Post by jbuck919 » Sat Jul 11, 2015 7:24 am

I haven't looked it up, but I imagine that Margaret Chase Smith was related to Salmon P.Chase, Secretary of the Treasury during the Civil War and later Chief Justice, who was on the now-defunct $10,000 bill. (His name, BTW, is pronounced like Solomon and not like the fish.) That's not a good reason for her to be on a US bank note, of course. I just thought I'd offer some information, trivia if you must, though my high school students are unlikely ever to have heard of Chase or Smith. Now answer this one: Why was there ever a denomination so big when $10,000 was a a lot of money? (In fact, there was also once a $100,000 bill.)
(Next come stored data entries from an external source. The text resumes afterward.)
-- ==== Sys2Proof/Machine/Worlds.lean ====
section
/-! DEFINITION. Worlds of a die's Mandrel core: gateways, interrupts, restarts, clock and power requests, access check units and the
debug port (chapter 13). -/

namespace Sys2Proof.Machine

/-! ## Which world runs a command (R405) -/

/-- The world that runs an opcode on the Crown: 1 key, 2 service, 0 none. -/
def worldOf (op : Nat) : Nat :=
  if (0x80 ≤ op ∧ op ≤ 0x8F) ∨ op = 0x96 ∨ op = 0x97 ∨ op = 0xA8 ∨ op = 0xAC ∨ (0xB8 ≤ op ∧ op ≤ 0xBD) then 1
  else if 0x90 ≤ op ∧ op ≤ 0xFF then 2 else 0

/-- A key command of R302. -/
def keyCommand (op : Nat) : Bool := (0x80 ≤ op && op ≤ 0x8F) || op = 0x96 || op = 0x97

/-- A world of a die. -/
def getWorld (s : State) (die w : Nat) : World := let m := (getDie s die).mandrel; if w = 1 then m.kw else m.sw

/-- Changes a die's Mandrel state. -/
def modMandrel (die : Nat) (f : Mandrel → Mandrel) (s : State) : State := modDie die (fun d => { d with mandrel := f d.mandrel }) s

/-- Changes a world of a die. -/
def modWorld (die w : Nat) (f : World → World) (s : State) : State :=
  modMandrel die (fun m => if w = 1 then { m with kw := f m.kw } else { m with sw := f m.sw }) s

/-! ## Clock and power requests (R412) -/

/-- A block on which a world holds a claim: entropy outside RETAIN, the key store, the Reckoner while a key-world job runs on a lane,
the die DMA while a key-world transfer runs. -/
def claimed (s : State) (die block : Nat) : Bool :=
  let key (j : Nat) : Bool := let op := (getJob s j).d.op; worldOf op = 1 || op = 0xB0
  if block = 2 then (getDie s die).lanes.any fun u => u.job.any key
  else if block = 3 then s.pwrState != 2
  else if block = 4 then true
  else if block = 6 then s.jobs.any fun j => j.2.die = die && (j.2.phase = .source || j.2.phase = .table) && key j.1
  else false

/-- A gating request, or its withdrawal. -/
def gatingRequest (die block : Nat) (want : Bool) (s : State) : State :=
  if !(getDie s die).live then s
  else if 8 ≤ block then recEventAt die 0 0x0D04 ([byte block, 1] ++ zeros 6) s
  else if !want then modMandrel die (fun m => { m with
    req := setBit m.req block false, held := setBit m.held block false, gated := setBit m.gated block false
    noted := setBit m.noted block false, heldAt := mdel m.heldAt block }) s
  else if claimed s die block then modMandrel die (fun m => { m with
    req := setBit m.req block true, held := setBit m.held block true, heldAt := if m.held.testBit block then m.heldAt else mset m.heldAt block s.time.now }) s
  else modMandrel die (fun m => { m with req := setBit m.req block true, gated := setBit m.gated block true }) s

/-- A held request is applied once no claim is left. -/
def claimRelease (die block : Nat) (s : State) : State :=
  if (getDie s die).mandrel.held.testBit block ∧ !claimed s die block then
    modMandrel die (fun m => { m with
      held := setBit m.held block false, gated := setBit m.gated block true, noted := setBit m.noted block false, heldAt := mdel m.heldAt block }) s
  else s

/-- A request held for 100 ms is recorded once. -/
def gatingOverdue (die block : Nat) (s : State) : State :=
  let m := (getDie s die).mandrel
  match mget m.heldAt block with
  | none => s
  | some t =>
    if m.held.testBit block ∧ !m.noted.testBit block ∧ t + 100000000 ≤ s.time.now then
      recEventAt die 0 0x0D04 ([byte block, 0] ++ zeros 6) (modMandrel die (fun m => { m with noted := setBit m.noted block true }) s)
    else s

/-! ## Restarts (R409 to R411) -/

/-- A world stops: a call into it returns to its caller with code 0x04, an interrupted world goes on, and contexts of its own are gone
(R407, R418). -/
def Mandrel.without (m : Mandrel) (w : Nat) : Mandrel :=
  let rest := m.saved.filter (·.1 ≠ w)
  if m.cur ≠ w then { m with saved := rest } else
  match rest with
  | [] => { m with cur := 0, saved := [] }
  | (c, gate, regs) :: more => { m with cur := c, regs := if gate then lset regs 0 4 else regs, saved := more }

/-- A command that a restart of its world catches mid-way; so does a curve check, which a key-world job makes on a lane (R412). -/
def Job.caught (x : Job) (w : Nat) : Bool :=
  x.die = 0 && x.ring != ownRing && ((worldOf x.d.op = w && (w = 2 || keyCommand x.d.op)) || (w = 1 && x.d.op = 0xB0 && x.phase = .engine)) && queueKind x.ring != 0
    && (x.phase = .table || x.phase = .source || x.phase = .engine || x.phase = .wait 20 || x.phase = .wait 22 || x.phase = .wait 24)

/-- Steps 1 and 2 of R409: the world stops, its claims end, commands caught mid-way and changes not yet confirmed are withdrawn. -/
def restartWorld (die w trigger : Nat) (s : State) : State :=
  if (getWorld s die w).st ≠ 0 ∨ s.dies.length ≤ die ∨ !(w = 1 ∨ w = 2) then s else
  let s1 := modWorld die w (fun x => { x with
    st := 1, halted := false, restarts := satAdd x.restarts 1 0xFF, times := (x.times.filter fun t => s.time.now < t + 60000000000) ++ [s.time.now] }) s
  let s2 := recEventAt die 0 0x0D02 ([byte w, byte trigger] ++ zeros 6)
    (modMandrel die (·.without w) s1)
  if die ≠ 0 then s2 else
  let s3 := (s2.jobs.filter fun j => j.2.caught w).foldl (fun s j => stopJob j.1 stRetry 0 s) s2
  let s4 := if w = 1 then withdrawUnstaged s3 else s3
  settleAll (claimRelease 0 6 (claimRelease 0 2 s4))

/-- Step 5: the world starts, or stays stopped after a failed measurement or its third restart within 60 s. A key world whose image copy
holds an uncorrectable word fails its measurement (R32). A service-world reload waits
for the end of HOLD (R418). -/
def restartDone (die w : Nat) (ok : Bool) (s : State) : State :=
  let x := getWorld s die w
  let ok := ok && !(w = 1 && x.imageBad)
  if x.st ≠ 1 ∨ (w = 2 ∧ s.hold) then s
  else
    let many := 3 ≤ (x.times.filter fun t => s.time.now < t + 60000000000).length
    if many || !ok then
      recEventAt die 0 0x0D03 ([byte w, if many && ok then 1 else if w = 1 then 0 else 2] ++ zeros 6) (modWorld die w (fun x => { x with st := 2 }) s)
    else modMandrel die (fun m => { m with cur := if m.cur = 0 then w else m.cur }) (modWorld die w (fun x => { x with st := 0 }) s)

/-- A world misses its heartbeat for 5 ms; while the debug port has halted it, the heartbeat is suspended (R409, R418). -/
def heartbeatMiss (die w : Nat) (s : State) : State := if (getWorld s die w).halted then s else restartWorld die w 1 s

/-! ## Gateways (R406 to R408) -/

/-- Registers passed under ARGS; the others are zeroed. -/
def passRegs (n : Nat) (regs : List Nat) : List Nat := (List.range 6).map fun i => if i < n then regs.getD i 0 else 0

/-- Result code of the first failed check of R407, 0 where all pass. -/
def gateCode (s : State) (die : Nat) (e : Option GateEntry) (mbox : Option (Nat × Nat)) : Nat :=
  let m := (getDie s die).mandrel
  match e with
  | none => 1
  | some g =>
    if !g.flags.testBit 0 then 1
    else if !g.callers.testBit m.cur then 2
    else if g.flags.testBit 1 && mbox.any (fun b => 131072 < b.1 + b.2 || g.mboxLen < b.2) then 3
    else if (getWorld s die g.target).st ≠ 0 then 4
    else 0

/-- GATE: the index is looked up in the calling world's table; the mailbox buffer is an offset in the sender's mailbox and a length. -/
def gateCall (die index : Nat) (regs : List Nat) (mbox : Option (Nat × Nat)) (s : State) : State :=
  let m := (getDie s die).mandrel
  if s.dies.length ≤ die ∨ m.cur = 0 then s else
  let e := if index < 64 then (if m.cur = 1 then m.gatesK else m.gatesS)[index]? else none
  let c := gateCode s die e mbox
  match e with
  | some g =>
    if c = 0 then modMandrel die (fun m => { m with saved := (m.cur, true, passRegs 6 regs) :: m.saved, cur := g.target, regs := passRegs g.args regs, entry := g.entry }) s
    else modMandrel die (fun m => { m with regs := lset (passRegs 6 regs) 0 c }) s
  | none => modMandrel die (fun m => { m with regs := lset (passRegs 6 regs) 0 c }) s

/-- GATE_RET restores the caller and passes a0 and a1 back; a world that an interrupt stopped goes on with its own registers (R407, R408). -/
def gateReturn (die a0 a1 : Nat) (s : State) : State :=
  match (getDie s die).mandrel.saved with
  | [] => s
  | (w, gate, regs) :: rest => modMandrel die (fun m => { m with cur := w, regs := if gate then lset (lset regs 0 a0) 1 a1 else regs, saved := rest }) s

/-- An interrupt for the world that does not run: the registers of the other are saved and zeroed (R408). -/
def worldInterrupt (die w : Nat) (s : State) : State :=
  let m := (getDie s die).mandrel
  if s.dies.length ≤ die ∨ m.cur = w ∨ !(w = 1 ∨ w = 2) ∨ (getWorld s die w).st ≠ 0 then s
  else modMandrel die (fun m => { m with saved := if m.cur = 0 then m.saved else (m.cur, false, m.regs) :: m.saved, cur := w, regs := passRegs 0 [] }) s

/-! ## Access check units (R413 to R417) -/

/-- Code of a kind in the reports. -/
def kindCode : AccessKind → Nat
  | .read => 0
  | .write => 1
  | .exec => 2

/-- Number of the first descriptor that holds an address. -/
def regionOf (l : List Region) (addr : Nat) : Option Nat := l.findIdx? fun r => r.base ≤ addr / 64 && addr / 64 ≤ r.limit

/-- Regions that R416 makes LOCKED: the hypervisor region and the image copy (R403). -/
def lockedArea (addr : Nat) : Bool := 0x10000000 ≤ addr && addr ≤ 0x1017FFFF

/-- The debug enables permit the access to its region (R416): bit 0 or 1 for the service world, 2 or 3 for the key world and the hypervisor. -/
def debugMay (s : State) (addr : Nat) (kind : AccessKind) : Bool :=
  let svc := 0x10300000 ≤ addr && addr ≤ 0x105BFFFF
  s.life.enables.testBit ((if svc then 0 else 2) + if kind = .write then 1 else 0)

/-- The rules of R404 refuse a world's access whatever its manifest says: the hypervisor region; the image copy but for execution by the key
world; the key-world working memory to the service world; execution of a world's writable memory and of the mailboxes by the key world. -/
def stage2Bars (world : Nat) (kind : AccessKind) (addr : Nat) : Bool :=
  let inside (a b : Nat) : Bool := a ≤ addr && addr ≤ b
  inside 0x10000000 0x1007FFFF
    || (inside 0x10080000 0x1017FFFF && !(world = 1 && kind = .exec))
    || (inside 0x10180000 0x102FFFFF && (world = 2 || kind = .exec))
    || (inside 0x10300000 0x105BFFFF && world = 1 && kind = .write)
    || (inside 0x105C0000 0x105FFFFF && kind = .exec)

/-- Why a beat is refused, and the descriptor number for the report; none where it passes (R415). -/
def beatReason (s : State) (die : Nat) (a : Access) (addr : Nat) : Option (Nat × Nat) :=
  let l := (getDie s die).mandrel.regions.getD a.master []
  let i := regionOf l addr
  let n := i.getD 0xFF
  if (a.master = 1 || a.master = 2) && (a.stage2 || stage2Bars a.master a.kind addr) then some (8, 0xFE)
  else if 0x40000000 ≤ addr && addr ≤ 0x405FFFFF then some (7, n)
  else match i.bind (l[·]?) with
    | none => some (0, 0xFF)
    | some r =>
      if a.master = 9 && (r.locked || lockedArea addr) then some (6, n)
      else if !r.masters.testBit a.master then some (3, n)
      else if (if a.master = 9 then !debugMay s addr a.kind else !r.worlds.testBit a.world) then some (2, n)
      else if !r.kinds.testBit (kindCode a.kind) then some (1, n)
      else if (r.cache = 1 && a.cacheable) || (r.cache = 2 && !a.cacheable) then some (4, n)
      else if r.order = 1 && !a.ordered then some (5, n)
      else none

/-- First addresses of the beats of a transfer, split at 64-byte granules; a stage-2 fault stops the transfer at its first beat. -/
def beatsOf (a : Access) : List Nat :=
  if a.stage2 then [a.addr] else
  a.addr :: ((List.range (a.len / 64 + 1)).map fun i => (a.addr / 64 + 1 + i) * 64).filter (· < a.addr + a.len)

/-- Refused beats are counted, and the first of a transfer is reported (R417). -/
def reportAccess (die : Nat) (a : Access) (s : State) : Option State :=
  let bad := (beatsOf a).filterMap fun b => (beatReason s die a b).map fun r => (b, r)
  match bad with
  | [] => none
  | (addr, reason, n) :: _ =>
    some (recEventAt die 1 0x0D01 (leBytes 4 addr ++ [byte (kindCode a.kind), byte a.master, byte n, byte reason])
      (modMandrel die (fun m => { m with
        viols := satAdd m.viols bad.length 0x7FFF, region := if n = 0xFF then 0x3F else if n = 0xFE then 0x3E else n
        kind := (kindCode a.kind), reason := reason, master := a.master, addr := addr }) s))

/-- A refused transfer of a DMA engine stops; its job is handled as after an engine fault: tried once more, then FAULT_RETRY (R46, R47, R415). -/
def dmaFault (id : Nat) (s : State) : State :=
  match mget s.jobs id with
  | none => s
  | some x =>
    if x.phase ≠ .source ∧ x.phase ≠ .table then s
    else if x.moved then collect id stRetry 0 [] [] none s
    else modJob id (fun y => { y with moved := true }) (countOn x.die 0x0F x.fn 1 s)

/-- An access check unit refuses beats and reports; a world restarts, a refused hypervisor access is an uncorrectable error of Mandrel memory,
and a DMA engine's transfer stops (R415). -/
def accessRefused (die : Nat) (a : Access) (s : State) : State :=
  if s.dies.length ≤ die ∨ 10 < a.master then s else
  match reportAccess die a s with
  | none => s
  | some s1 =>
    if a.master = 1 ∨ a.master = 2 then restartWorld die a.master 2 s1
    else if a.master = 0 then memoryError die 3 a.addr (if die = 0 then 7 else 9) 0 a.addr s1
    else if a.master = 3 ∨ a.master = 4 then (match a.job with
      | some j => settleAll (dmaFault j s1)
      | none => s1)
    else s1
The obvious problem is that in recognizing women we are discovering that there have never been any in government whose accomplishments matches those on John's list. In other words, we will be honoring a woman because she is a woman, the same old same old of women's modern history. (Please note that jbuck did not say that women are incapable of such accomplishments, but they weren't in government when those [mostly] giants made their accomplishments.) So I suggest a blank cartouche on the "woman's money to symbolize what there should have been and might have been but never has been, and I'm only being half facetious.

There's nothing remarkable about it. All one has to do is hit the right keys at the right time and the instrument plays itself.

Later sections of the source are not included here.